Evolution Strategies & CMA-ES

Evolution strategies (ES) work in continuous spaces \(\mathbb{R}^n\). Their modern form, the covariance-matrix adaptation evolution strategy (CMA-ES, Hansen & Ostermeier 2001), is the strongest general-purpose black-box optimiser ever published — competitive on benchmarks with problem-specific solvers, and the default tool when gradients are unavailable, noisy, or expensive. This module builds it from scratch.

1. The (1+1)-ES

The simplest ES has one parent and one offspring. At iteration \(t\):

\[ \mathbf{x}' \;=\; \mathbf{x}_t + \sigma_t\,\mathbf{z},\qquad \mathbf{z}\sim\mathcal{N}(\mathbf{0},\mathbf{I}) \]

If \(f(\mathbf{x}') < f(\mathbf{x}_t)\) (assuming minimisation), accept; otherwise reject. The step size \(\sigma_t\) is adapted by the 1/5 success rule of Rechenberg: increase\(\sigma\) if successes are too frequent (the search is wasting opportunities for bigger steps); decrease it if too rare. The empirical target is a 1-in-5 success rate.

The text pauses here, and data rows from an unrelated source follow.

/-- At completion PATH shows PATHSEL, which accept had cleared and only a hex command sets. -/
theorem inv_complete {code : ErrCode} {n : Nat} {u : State} (hreset : s.resetActive = false)
    (hbusy : s.engine = .busy) (hframe : SameOutside s u) (hmem : Memory.wf s.mem = true → Memory.wf u.mem = true)
    (hpath : u.pathsel = s.pathsel ∨ s.latch.w = encode .hexEnc ∨ s.latch.w = encode .hexDec) (h : Inv s) :
    Inv (complete code n u) := by
  have host : HostSideSame s (complete code n u) := hostSideSame_of_sameOutside hframe
  obtain ⟨-, -, -, -, -, hpathsel⟩ := h.inFlight hbusy
  exact {
    memory := hmem h.memory
    schedule := rfl
    scratch := rfl
    inFlight := fun hb => nomatch hb
    inFlightWord := fun hb => nomatch hb
    inFlightRanges := fun hb => nomatch hb
    inFlightDuty := fun hb => nomatch hb
    errCoded := fun he => by simpa using he
    failedEmpty := fun hc => if_neg hc
    pathOfHex := fun hp => by
      rw [host.cmd, ← h.inFlightWord hbusy]
      exact hpath.resolve_left fun hsame => absurd ((hsame.trans hpathsel).symm.trans hp) (by decide)
    resetQuiet := fun hr => absurd (hreset.symm.trans (host.resetActive.symm.trans hr)) (by decide)
    coherent := fun hc => by
      rw [host.hostDirty, host.dmaDirty]
      exact h.coherent (host.cfg ▸ hc) }

theorem inv_effect {x : Option Input} (he : Effect x s t) (h : Inv s) : Inv t := by
  cases he with
  | operands hst => exact inv_of_operandsOnly hst h
  | enable b hreset hst => exact inv_of_operandsOnly hst (inv_enable b hreset h)
  | acknowledge agent v _ hst => exact inv_of_operandsOnly hst (inv_acknowledge v h)
  | accept agent w _ hreset _ hrange hst => exact inv_of_operandsOnly hst (inv_acceptCommand hreset hrange h)
  | observe hdone hst => exact inv_of_operandsOnly hst (inv_observe hdone h)
  | store a v hst => exact inv_of_operandsOnly hst (inv_store a v h)
  | maintain ht => exact ht ▸ inv_hostMaintain h
  | reset level u _ hframe hmem ht =>
    obtain ⟨m, d, rfl⟩ := hframe
    exact ht ▸ inv_resetBlock level (hmem h.memory) h.coherent
  | complete code n u hreset hbusy hframe hmem hpath ht =>
    exact ht ▸ inv_complete hreset hbusy hframe hmem hpath h

/-! ### The statements -/

/-- Settles O54: every step has an effect, and each effect keeps the invariant. -/
theorem stepKeepsInvariant : Obligations.StepKeepsInvariant := by
  intro s t h hstep
  obtain ⟨rest, he⟩ := step_effect hstep
  have hpopped : Inv { s with inputs := rest } := inv_of_operandsOnly rfl h
  exact inv_effect he hpopped

/-- Settles O53: at reset nothing is in flight, no code is shown, and the lists of the model are empty. -/
theorem invariantHoldsAtReset : Obligations.InvariantHoldsAtReset where
  memory := wf_empty
  schedule := rfl
  scratch := rfl
  inFlight hb := nomatch hb
  inFlightWord hb := nomatch hb
  inFlightRanges hb := nomatch hb
  inFlightDuty hb := nomatch hb
  errCoded he := nomatch he
  failedEmpty _ := rfl
  pathOfHex hp := nomatch hp
  resetQuiet _ := ⟨rfl, rfl⟩
  coherent _ := ⟨rfl, rfl⟩

end Sys2Proof.Proofs

/-! SUPPORT. Who moves the flags, the result registers, the CMD read value, H1 and H2 (spec 10_state.md R25 to R31,
R38, R48): the STATUS word, the W1C flags, and the causes of a change over all steps. -/

namespace Sys2Proof.Proofs

open Sys2Proof Sys2Proof.Machine Sys2Proof.Laws Sys2Proof.Safety

variable {s t : State}

/-! ### The STATUS word -/

theorem flagBit_getLsbD (b : Bool) (k : Nat) : (flagBit b).getLsbD k = (b && decide (k = 0)) := by
  cases b with
  | true => simp [flagBit, BitVec.getLsbD_one]
  | false => simp [flagBit]

theorem flagBit_shiftLeft_getLsbD (b : Bool) (k : Nat) {n : Nat} (hn : n < 32) :
    (flagBit b <<< n).getLsbD k = (b && decide (k = n)) := by
  rw [BitVec.getLsbD_shiftLeft, flagBit_getLsbD, Bool.eq_iff_iff]
  simp only [Bool.and_eq_true, Bool.not_eq_true', decide_eq_true_eq, decide_eq_false_iff_not]
  constructor
  · rintro ⟨⟨-, hnk⟩, hb, h0⟩
    exact ⟨hb, by omega⟩
  · rintro ⟨hb, rfl⟩
    exact ⟨⟨hn, by omega⟩, hb, by omega⟩

/-- R29, bit by bit. -/
theorem statusWord_getLsbD (s : State) (k : Nat) :
    s.statusWord.getLsbD k =
      (s.path && decide (k = 3) || s.err && decide (k = 2) || s.done && decide (k = 1) || s.busy && decide (k = 0)) := by
  simp only [State.statusWord, BitVec.getLsbD_or]
  rw [flagBit_shiftLeft_getLsbD _ _ (by decide), flagBit_shiftLeft_getLsbD _ _ (by decide),
    flagBit_shiftLeft_getLsbD _ _ (by decide), flagBit_getLsbD]

/-- Settles O15: the bits of the STATUS word, and that the acknowledgement looks at bits 1 and 2 only. -/
theorem statusWordIsTheFlags : Obligations.StatusWordIsTheFlags := by
  intro s
  simp only [statusWord_getLsbD]
  refine ⟨by simp [State.busy], by simp, by simp, by simp, fun k hk => ?_, fun v => ?_⟩
  · have h0 : k ≠ 0 ∧ k ≠ 1 ∧ k ≠ 2 ∧ k ≠ 3 := by omega
    simp [h0]
  · simp [regWrite, acknowledge]

/-- Settles O8: each line of R49 is the value `State.reset` gives. -/
theorem resetStateValues : Obligations.ResetStateValues := by
  unfold Obligations.ResetStateValues
  and_intros <;> rfl

/-- Settles O17: accept and completion by their laws, the W1C write by the laws of `acknowledge`. -/
theorem doneAndErrAreWriteOneToClear : Obligations.DoneAndErrAreWriteOneToClear := by
  refine ⟨rfl, rfl, fun w s t hidle h => ?_, fun s t hbusy hreset h => ?_, fun v s => ?_⟩
  · obtain ⟨rfl, -, -⟩ := cmdWrite_idle hidle h
    exact ⟨rfl, rfl⟩
  · obtain ⟨code, n, u, rfl, -⟩ := engineTurn_busy hreset hbusy h
    simp
  · refine ⟨acknowledge v s, rfl, ?_, ?_, rfl, rfl, rfl⟩
    · cases hv : v.getLsbD 1 <;> simp only [acknowledge_done, hv] <;> simp
    · cases hv : v.getLsbD 2 <;> simp only [acknowledge_err, hv] <;> simp

/-! ### The causes of a change -/

/-- The engine state, the flags, the result registers, the CMD read value, H1 and H2. -/
def visible (s : State) : Engine × Bool × Bool × Bool × ErrCode × Word × Word × Word × Word :=
  (s.engine, s.done, s.err, s.path, s.errcode, s.resLen, s.cmd, s.h1, s.h2)

theorem visible_eq_iff : visible t = visible s ↔
    t.engine = s.engine ∧ t.done = s.done ∧ t.err = s.err ∧ t.path = s.path ∧ t.errcode = s.errcode ∧
      t.resLen = s.resLen ∧ t.cmd = s.cmd ∧ t.h1 = s.h1 ∧ t.h2 = s.h2 := by
  simp only [visible, Prod.mk.injEq]

theorem visible_of_operandsOnly (h : OperandsOnly s t) : visible t = visible s := by
  rw [h]
  rfl

/-- A flag written with write-1-to-clear changes only to 0 and only by a 1. -/
theorem cleared_of_ne {b c k : Bool} (h : c = (b && !k)) (hne : c ≠ b) : c = false ∧ k = true := by
  revert b c k
  decide

/-- Where nothing changed no cause is asked for. -/
theorem no_cause_of_visible (h : visible t = visible s) {p₁ p₂ p₃ p₄ p₅ p₆ : Prop} :
    (s.done = false → t.done = true → p₁) ∧ (s.done = true → t.done = false → p₂) ∧ (t.err ≠ s.err → p₃) ∧
    (t.path ≠ s.path ∨ t.errcode ≠ s.errcode ∨ t.resLen ≠ s.resLen → p₄) ∧ (t.cmd ≠ s.cmd → p₅) ∧
    (t.h1 ≠ s.h1 ∨ t.h2 ≠ s.h2 → p₆) := by
  obtain ⟨-, hdone, herr, hpath, hcode, hlen, hcmd, hh1, hh2⟩ := visible_eq_iff.1 h
  refine ⟨fun hs ht => ?_, fun hs ht => ?_, absurd herr, ?_, absurd hcmd, ?_⟩
  · simp [hdone, hs] at ht
  · simp [hdone, hs] at ht
  · rintro (h | h | h)
    exacts [absurd hpath h, absurd hcode h, absurd hlen h]
  · rintro (h | h)
    exacts [absurd hh1 h, absurd hh2 h]

/-- R38: a completion moves H1 or H2 only as a successful HASHKEY. -/
theorem hashkey_of_hashRegs_changed {code : ErrCode} {n : Nat} {u : State} (hframe : SameOutside s u)
    (hne : (complete code n u).h1 ≠ s.h1 ∨ (complete code n u).h2 ≠ s.h2) :
    code = .ok ∧ opc s.latch.w = 0x01 := by
  have hlatch : u.latch = s.latch := by rw [hframe]
  by_contra hno
  obtain ⟨hh1, hh2⟩ : HashRegsSame s (complete code n u) :=
    hashRegs_of_opc (by rw [hframe]) (by rw [hframe]) (hlatch ▸ not_and.1 hno)
  exact hne.elim (absurd hh1) (absurd hh2)

/-- Settles O55: every step has an effect, and an effect that moves one of these registers is its own cause. -/
theorem onlyCompletionRaisesDone : Obligations.OnlyCompletionRaisesDone := by
  intro s t hstep accepted completed cleared reset
  obtain ⟨rest, he⟩ := step_effect hstep
  cases he with
  | operands h => exact no_cause_of_visible (visible_of_operandsOnly h)
  | enable b _ h => exact no_cause_of_visible (visible_of_operandsOnly h)
  | observe _ h => exact no_cause_of_visible (visible_of_operandsOnly h)
  | store a v h => exact no_cause_of_visible (visible_of_operandsOnly h)
  | maintain h => exact no_cause_of_visible (h ▸ rfl)
  | acknowledge agent v hx h =>
    obtain ⟨-, hdone, herr, hpath, hcode, hlen, hcmd, hh1, hh2⟩ := visible_eq_iff.1 (visible_of_operandsOnly h)
    have hclears : ∀ {k}, v.getLsbD k = true → cleared k := fun hk => ⟨agent, v, hx, hk⟩
    refine ⟨fun hs ht => ?_, fun hs ht => ?_, fun hne => ?_, ?_, ?_, ?_⟩
    · have hlow : t.done = false := (cleared_of_ne hdone (by simp [hs, ht])).1
      exact absurd (hlow.symm.trans ht) (by decide)
    · exact .inr (.inl (hclears (cleared_of_ne hdone (by simp [hs, ht])).2))
    · obtain ⟨hlow, hk⟩ := cleared_of_ne herr hne
      exact .inr (.inr (.inl ⟨hlow, hclears hk⟩))
    · simp [hpath, hcode, hlen]
    · simp [hcmd]
    · simp [hh1, hh2]
  | accept agent w hx _ hidle _ h =>
    obtain ⟨hengine, hdone, -, -, -, -, -, hh1, hh2⟩ := visible_eq_iff.1 (visible_of_operandsOnly h)
    have haccepted : accepted := ⟨agent, w, hx, hidle, hengine⟩
    refine ⟨fun _ ht => ?_, fun _ _ => .inl haccepted, fun _ => .inl haccepted, fun _ => .inl haccepted,
      fun _ => .inl haccepted, fun hne => ?_⟩
    · exact absurd (hdone.symm.trans ht) (by simp [acceptCommand])
    · exact absurd hne (by simp [hh1, hh2, acceptCommand])
  | reset level u hx _ _ h =>
    have hreset : reset := hx
    subst h
    exact ⟨fun _ hd => (nomatch hd), fun _ _ => .inr (.inr hreset), fun _ => .inr (.inr (.inr hreset)),
      fun _ => .inr (.inr hreset), fun _ => .inr hreset, fun _ => .inr hreset⟩
  | complete code n u _ hbusy hframe _ _ h =>
    subst h
    have hcompleted : completed := ⟨hbusy, rfl, rfl⟩
    refine ⟨fun _ _ => ⟨hbusy, rfl⟩, fun _ hd => (nomatch hd), fun _ => .inr (.inl hcompleted),
      fun _ => .inr (.inl hcompleted), absurd (hostSideSame_of_sameOutside hframe).cmd, fun hne => ?_⟩
    obtain ⟨hok, hhash⟩ := hashkey_of_hashRegs_changed hframe hne
    exact .inl ⟨hcompleted, hhash, hok⟩

/-! ### The hidden registers -/

/-- A state with other values in the hidden registers is alike. -/
theorem alike_hidden (s : State) (a1 a2 : Word) (k : Option Sched) (b : Block) (m : List Host.Cell) :
    Alike s { s with acc1 := a1, acc2 := a2, ks := k, blkbuf := b, scratch := m } :=
  ⟨s.latch, a1, a2, k, b, m, rfl, rfl⟩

if  success rate over last n iter > 0.2:  sigma *= a       # a > 1
if  success rate over last n iter < 0.2:  sigma /= a       # typical a = 1.22^(1/n)

2. The (μ, λ)-ES

The population variant: at each generation, \(\lambda\) offspring are sampled from \(\mu\) parents and the best \(\mu\) of the offspring only (no parents) survive. With \(\mu/\lambda \approx 1/4\)and weighted recombination, the population statistics provide enough information to adapt the step size self-adaptively: each individual carries its own\(\sigma\) as part of its genome, and selection on fitness implicitly selects on step sizes too.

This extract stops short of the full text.